We can do this with mixing our quotation marks. We can put the larger print statement within "" and the o within ''.

# Set my_name equal to "Noor"
my_name = "Noor"

# Check if "o" is in my_name, which is now set to "Noor"
if "o" in my_name:
    # If true, then print out "I have found an 'o'."
    print("I have found an 'o'.")

I have found an 'o'.

Alternatively, you could have tried escaping the double quotes. When you escape a character, you precede the character with a \ and this tells Python to treat the next character as a literal character rather than the special character that closes a string.

# Set my_name equal to "Noor"
my_name = "Noor"

# Check if "o" is in my_name, which is now set to "Noor"
if "o" in my_name:
    # If true, then print out "I have found an 'o'."
    print('I have found an \'o\'.')

I have found an 'o'.

We can see that there are two “o”s in Noor. So, one might expect there to be two “I have found an ‘o’.” statements, but we only see one. Why is this?

This happens because Python is looking to evaluate whether it finds an “o” within my_name, “Noor”. Once it finds the “o”, it evaluates the conditional code block and exits the if statement. It does not continue to evaluate each position in “Noor”. Since the condition is “Is there an”o” in “Noor?” and once it reaches the first “o”, that resolves as True. There is no idea of “double True”.

Exercise 3

Create an if statement to evaluate whether x is between 5 and 10, inclusive of both 5 and 10. If so, have Python print out “x is between 5 and 10, inclusively”.

# Check if x is greater than of equal to 5 AND if x is less than of equal to 10
if x >= 5 and x <= 10:
    # If true, print out this message
    print("x is between 5 and 10, inclusively")

Extend this same conditional to if x is not between 5 and 10, inclusively, but is above 10, then Python it print out “x is greater than 10”.

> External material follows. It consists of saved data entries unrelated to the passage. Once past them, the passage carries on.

theorem State.captureFull_keeps (hm : Sub 23554 pm) (hk : Keeps pm sk s) (q : Nat) : Keeps pm sk (State.captureFull s q) := by
  unfold State.captureFull
  repeat' first
    | with_reducible assumption | with_reducible apply State.occur_keeps (hm.of rfl) | with_reducible apply State.setB_keeps (hm.of rfl)
    | split | dsimp only

theorem State.captureGranule_keeps (hm : Sub 1072130 pm) (hk : Keeps pm sk s) (q : Nat) (gq : Nat) (acc : Tab (List Nat)) : Keeps pm sk (State.captureGranule s q gq acc) := by
  unfold State.captureGranule
  repeat' first
    | with_reducible assumption | refine fun t (ht : Keeps pm sk t) => ?_ | refine fun _ t (ht : Keeps pm sk t) => ?_
    | ((try lift_lets); intro x; refine Keeps.cut (pm := pm) (sk := sk) (x := x) ?_ (fun hx => ?_); rotate_left; clear_value x; rotate_right)
    | ((try lift_lets); intro x; refine Keeps.cut2 (pm := pm) (sk := sk) (x := x) ?_ (fun hx => ?_); rotate_left; clear_value x; rotate_right)
    | ((try lift_lets); intro x; refine Keeps.cut3 (pm := pm) (sk := sk) (x := x) ?_ (fun hx => ?_); rotate_left; clear_value x; rotate_right)
    | ((try lift_lets); intro x; refine Keeps.cutG (pm := pm) (sk := sk) (x := x) (fun a ha => ?_) (fun hx => ?_))
    | ((try lift_lets); intro x; refine Keeps.cutH (pm := pm) (sk := sk) (x := x) (fun a b ha => ?_) (fun hx => ?_))
    | ((try lift_lets); intro x; refine Keeps.cutF2 (pm := pm) (sk := sk) (x := x) (fun a b => ?_) (fun hx => ?_))
    | ((try lift_lets); intro x; refine Keeps.cutF (pm := pm) (sk := sk) (x := x) (fun a => ?_) (fun hx => ?_))
    | ((try lift_lets); intro x; clear_value x) | with_reducible apply State.captureFull_keeps (hm.of rfl)
    | with_reducible apply State.incSat_keeps (hm.of rfl) | with_reducible apply State.occur_keeps (hm.of rfl)
    | with_reducible refine Keeps.foldl ?_ _ (fun t y ht => ?_) | with_reducible refine Keeps.foldl2 ?_ _ (fun t y ht => ?_) | split
    | unfold x | dsimp only | with_reducible refine Keeps.upd ?_

theorem State.captureVector_keeps (hm : Sub 1596418 pm) (hk : Keeps pm sk s) (q : Nat) (j : VecJob) (entries : List (Nat × Nat)) : Keeps pm sk (State.captureVector s q j entries) := by
  unfold State.captureVector
  repeat' first
    | with_reducible assumption | refine fun t (ht : Keeps pm sk t) => ?_ | refine fun _ t (ht : Keeps pm sk t) => ?_
    | ((try lift_lets); intro x; refine Keeps.cut (pm := pm) (sk := sk) (x := x) ?_ (fun hx => ?_); rotate_left; clear_value x; rotate_right)
    | ((try lift_lets); intro x; refine Keeps.cut2 (pm := pm) (sk := sk) (x := x) ?_ (fun hx => ?_); rotate_left; clear_value x; rotate_right)
    | ((try lift_lets); intro x; refine Keeps.cut3 (pm := pm) (sk := sk) (x := x) ?_ (fun hx => ?_); rotate_left; clear_value x; rotate_right)
    | ((try lift_lets); intro x; clear_value x) | with_reducible apply State.captureGranule_keeps (hm.of rfl)
    | with_reducible apply State.setSeq_keeps (hm.of rfl) | with_reducible refine Keeps.foldl ?_ _ (fun t y ht => ?_)
    | with_reducible refine Keeps.foldl2 ?_ _ (fun t y ht => ?_) | split | unfold x | dsimp only | with_reducible refine Keeps.upd ?_

theorem State.captureFlush_keeps (hm : Sub 1596418 pm) (hk : Keeps pm sk s) (q : Nat) : Keeps pm sk (State.captureFlush s q) := by
  unfold State.captureFlush
  repeat' first
    | with_reducible assumption
    | ((try lift_lets); intro x; refine Keeps.cut (pm := pm) (sk := sk) (x := x) ?_ (fun hx => ?_); rotate_left; clear_value x; rotate_right)
    | ((try lift_lets); intro x; clear_value x) | with_reducible apply State.captureGranule_keeps (hm.of rfl)
    | with_reducible apply State.setSeq_keeps (hm.of rfl) | split | unfold x | dsimp only | with_reducible refine Keeps.upd ?_
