theorem execFcConfigWrite_keeps (hm : Sub 4218122 pm) (hk : Keeps pm sk s) (req : Nat) (addr : Nat) (v : Word) : OutKeeps pm sk (execFcConfigWrite req addr v s) := by
  unfold execFcConfigWrite
  repeat' first
    | with_reducible assumption | refine fun t (ht : Keeps pm sk t) => ?_ | refine fun _ t (ht : Keeps pm sk t) => ?_
    | ((try lift_lets); intro x; refine Keeps.cut (pm := pm) (sk := sk) (x := x) ?_ (fun hx => ?_); rotate_left; clear_value x; rotate_right)
    | ((try lift_lets); intro x; clear_value x) | with_reducible apply OutKeeps.next
    | with_reducible apply State.fcRestart_keeps (hm.of rfl) | with_reducible apply State.hostWrite_keeps (hm.of rfl)
    | with_reducible apply State.writeMasked_keeps (hm.of rfl) | split | unfold x | dsimp only

end Sys2Proof.Machine
end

# Check if x is greater than of equal to 5 AND if x is less than of equal to 10
if x >= 5 and x <= 10:
    # If true, print out this message
    print("x is between 5 and 10, inclusively")
# Otherwise, check if x is greater than 10
elif x > 10:
    # If true, print out this message
    print("x is greater than 10")

x is greater than 10

Extend this same conditional to if x is not between 5 and 10, inclusively, and also not above 10, then have Python return “x is less than 5”.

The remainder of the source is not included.